Understanding Life Insurance
By: Jason Cunningham
Term Insurance - Form of Insurance that
usually last for a certain period of time. (i.e. 30 year term) After term is over
you have to replace ice. No cash value usually in the
policy. Main types: Level Face-where the face or insurance amount is the same
throughout the period. Reducing Term-Usually coincides with mortgage or other
personal debt. The policy face or insurance amount decreases over time, often based on debt
obligations.
Whole Life -Type of insurance that you pay for
your entire life. Level premiums and usually can borrow from cash value. An
insurance that gives you the ability to have more insurance through the build-up of paid-up additions.
Universal Life - It is life insurance that is a
Combination of Whole Life and Term. Can build cash value, but is usually not
good for anything if it is allowed to lapse. Usually cheaper than whole life
but can last a lifetime if funded properly and sold correctly.

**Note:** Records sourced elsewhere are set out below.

-- ==== Sys2Proof/Laws/KeepRest.lean ====
section
/-! SUPPORT. Every operation keeps the tables of the block canonical and its build as it is: recovery, startup, the tiers, register writes, the TAP.

`f_ok` says of the operation `f`: from a block with `Chip.Ok b` it gives one with `Chip.Ok b`. -/

set_option Elab.async false
set_option linter.unusedTactic false
set_option linter.unreachableTactic false

namespace Sys2Proof.Machine

variable {b : Build}

/-! ### `Machine/Recovery.lean` -/

theorem Chip.withdraw_ok (m : Msg) {s : Chip} (h : s.Ok b) : Chip.Ok b (Chip.withdraw m s) := by
  unfold Chip.withdraw
  dsimp only
  repeat' (first | with_reducible assumption | intro _ | with_reducible apply Chip.engineFrame_ok | with_reducible apply foldl_ok | split)
  all_goals grind [Chip.engineFrame_ok, Chip.Ok, foldl_ok]

theorem Chip.endMsgs_ok (c : ℕ) {s : Chip} (h : s.Ok b) : Chip.Ok b (Chip.endMsgs c s) := by
  unfold Chip.endMsgs
  grind [Chip.withdraw_ok, Chip.updMsg_ok, Chip.Ok, foldl_ok]

theorem Chip.endPrefetches_ok (c : ℕ) {s : Chip} (h : s.Ok b) : Chip.Ok b (Chip.endPrefetches c s) := h

theorem Chip.endService_ok (c : ℕ) {s : Chip} (h : s.Ok b) : Chip.Ok b (Chip.endService c s) := by
  unfold Chip.endService
  dsimp only
  repeat' (first | with_reducible assumption | intro _ | with_reducible apply Chip.delegDone_ok | with_reducible apply foldl_ok | split)

theorem Chip.skipAll_ok (c : ℕ) {s : Chip} (h : s.Ok b) : Chip.Ok b (Chip.skipAll c s) := by
  unfold Chip.skipAll
  grind [Chip.skipSample_ok, Chip.Ok, foldl_ok]

theorem Chip.deaden_ok (which : PortReq → Bool) {s : Chip} (h : s.Ok b) : Chip.Ok b (Chip.deaden which s) := h

theorem Chip.enterAborted_ok (c : ℕ) (zero : Bool) {s : Chip} (h : s.Ok b) : Chip.Ok b (Chip.enterAborted c zero s) := by
  unfold Chip.enterAborted
  dsimp only
  repeat' first
      | with_reducible assumption | intro _ | with_reducible apply Chip.releaseStg_ok | with_reducible apply Chip.endPrefetches_ok
      | with_reducible apply Chip.endMsgs_ok | with_reducible apply Chip.endService_ok | with_reducible apply Chip.skipAll_ok
      | with_reducible apply Chip.updCtx_ok | with_reducible apply Chip.deaden_ok | with_reducible apply Chip.freeSlotOf_ok
      | with_reducible apply Chip.setSt_ok | with_reducible apply foldl_ok | split

theorem Chip.rungDone_ok (code : ℕ) (dur : ℕ) {s : Chip} (h : s.Ok b) : Chip.Ok b (Chip.rungDone code dur s) := by
  unfold Chip.rungDone
  grind [Chip.setF_ok, Chip.Ok, foldl_ok]

theorem Chip.dropRungs_ok (which : Rung → Bool) {s : Chip} (h : s.Ok b) : Chip.Ok b (Chip.dropRungs which s) := h

theorem abortComplete_ok (c : ℕ) {s : Chip} (h : s.Ok b) : Chip.Ok b (abortComplete c s) := by
  unfold abortComplete
  dsimp only
  repeat' first
      | with_reducible assumption | intro _ | with_reducible apply Chip.pumpAll_ok | with_reducible apply Chip.rungDone_ok
      | with_reducible apply Chip.dropRungs_ok | with_reducible apply Chip.raise_ok | with_reducible apply Chip.enterAborted_ok
      | with_reducible apply foldl_ok | split
  all_goals grind [Chip.pumpAll_ok, Chip.rungDone_ok, Chip.dropRungs_ok, Chip.raise_ok, Chip.enterAborted_ok, Chip.Ok, foldl_ok]

theorem Chip.killCtx_ok (r : Rung) (c : ℕ) {s : Chip} (h : s.Ok b) : Chip.Ok b (Chip.killCtx r c s) := by
  unfold Chip.killCtx
  dsimp only
  repeat' first
      | with_reducible assumption | intro _ | with_reducible apply Chip.startAbort_ok | with_reducible apply Chip.enterAborted_ok
      | with_reducible apply Chip.deaden_ok | with_reducible apply foldl_ok | split

theorem Chip.dumpFirst_ok (d : Dump) {s : Chip} (h : s.Ok b) : ∀ z, Chip.dumpFirst d s = some z → z.Ok b := by
  intro t ht
  simp only [Chip.dumpFirst, Option.map_eq_some_iff] at ht
  obtain ⟨p, _, rfl⟩ := ht
  exact Chip.enq_ok _ h

theorem Chip.startDump_ok (r : Rung) {s : Chip} (h : s.Ok b) : Chip.Ok b (Chip.startDump r s).1 := by
  unfold Chip.startDump
  dsimp only
  split
  · exact Chip.dumpSkipped_ok _ _ h
  · split
    · exact Chip.dumpSkipped_ok _ _ h
    · split
      · rename_i hu; exact ok_lit (Chip.dumpFirst_ok _ h _ hu)
      · exact Chip.report_ok _ (Chip.dumpSkipped_ok _ _ h)

theorem Chip.writeDump_ok (d : Dump) (cut : Option ℕ) {s : Chip} (h : s.Ok b) : Chip.Ok b (Chip.writeDump d cut s) := by
  unfold Chip.writeDump
  dsimp only
  repeat' first
      | with_reducible assumption | intro _ | with_reducible apply Chip.burstWrite_ok | with_reducible apply Chip.bypassWrite_ok
      | with_reducible apply foldl_ok | split | with_reducible apply ok_lit

theorem Chip.afterDump_ok (part : Option ℕ) {s : Chip} (h : s.Ok b) : Chip.Ok b (Chip.afterDump part s) := by
  unfold Chip.afterDump
  grind [Chip.blockStepThree_ok, Chip.Ok, foldl_ok]

theorem dumpEnd_ok (part : Option ℕ) (bytes : Option ℕ) {s : Chip} (h : s.Ok b) : Chip.Ok b (dumpEnd part bytes s) := by
  unfold dumpEnd
  dsimp only
  repeat' first
      | with_reducible assumption | intro _ | with_reducible apply Chip.writeDump_ok | with_reducible apply Chip.setF_ok
      | with_reducible apply Chip.bump_ok | with_reducible apply Chip.afterDump_ok | with_reducible apply Chip.updDump_ok
      | with_reducible apply foldl_ok | split

theorem dumpAckTimeout_ok (part : Option ℕ) {s : Chip} (h : s.Ok b) : Chip.Ok b (dumpAckTimeout part s) := by
  unfold dumpAckTimeout
  grind [Chip.dumpStops_ok, Chip.Ok, foldl_ok]

theorem Chip.addRung_ok (r : Rung) {s : Chip} (h : s.Ok b) : Chip.Ok b (Chip.addRung r s) := h

theorem Chip.absorb_ok (r : Rung) {s : Chip} (h : s.Ok b) : Chip.Ok b (Chip.absorb r s) := by
  unfold Chip.absorb
  grind [Chip.dropRungs_ok, Chip.Ok, foldl_ok]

Variable Universal Life - A policy that is made of term and separate
accounts (not mutual funds) and has a designated face amount. Policies have
either a level face or an increasing face. The premise of the policy is to
hope that the separate accounts in the policy outperform the returns in the
other types of policies mentioned above. The cash value is based on the
market-based returns of the separate accounts in the policy minus any expenses
of the policy. The prospectus as well as a quarterly statement will reveal the
returns of the separate account.
Disclaimer: Always consult a financial profession
to determine what coverage is right for you.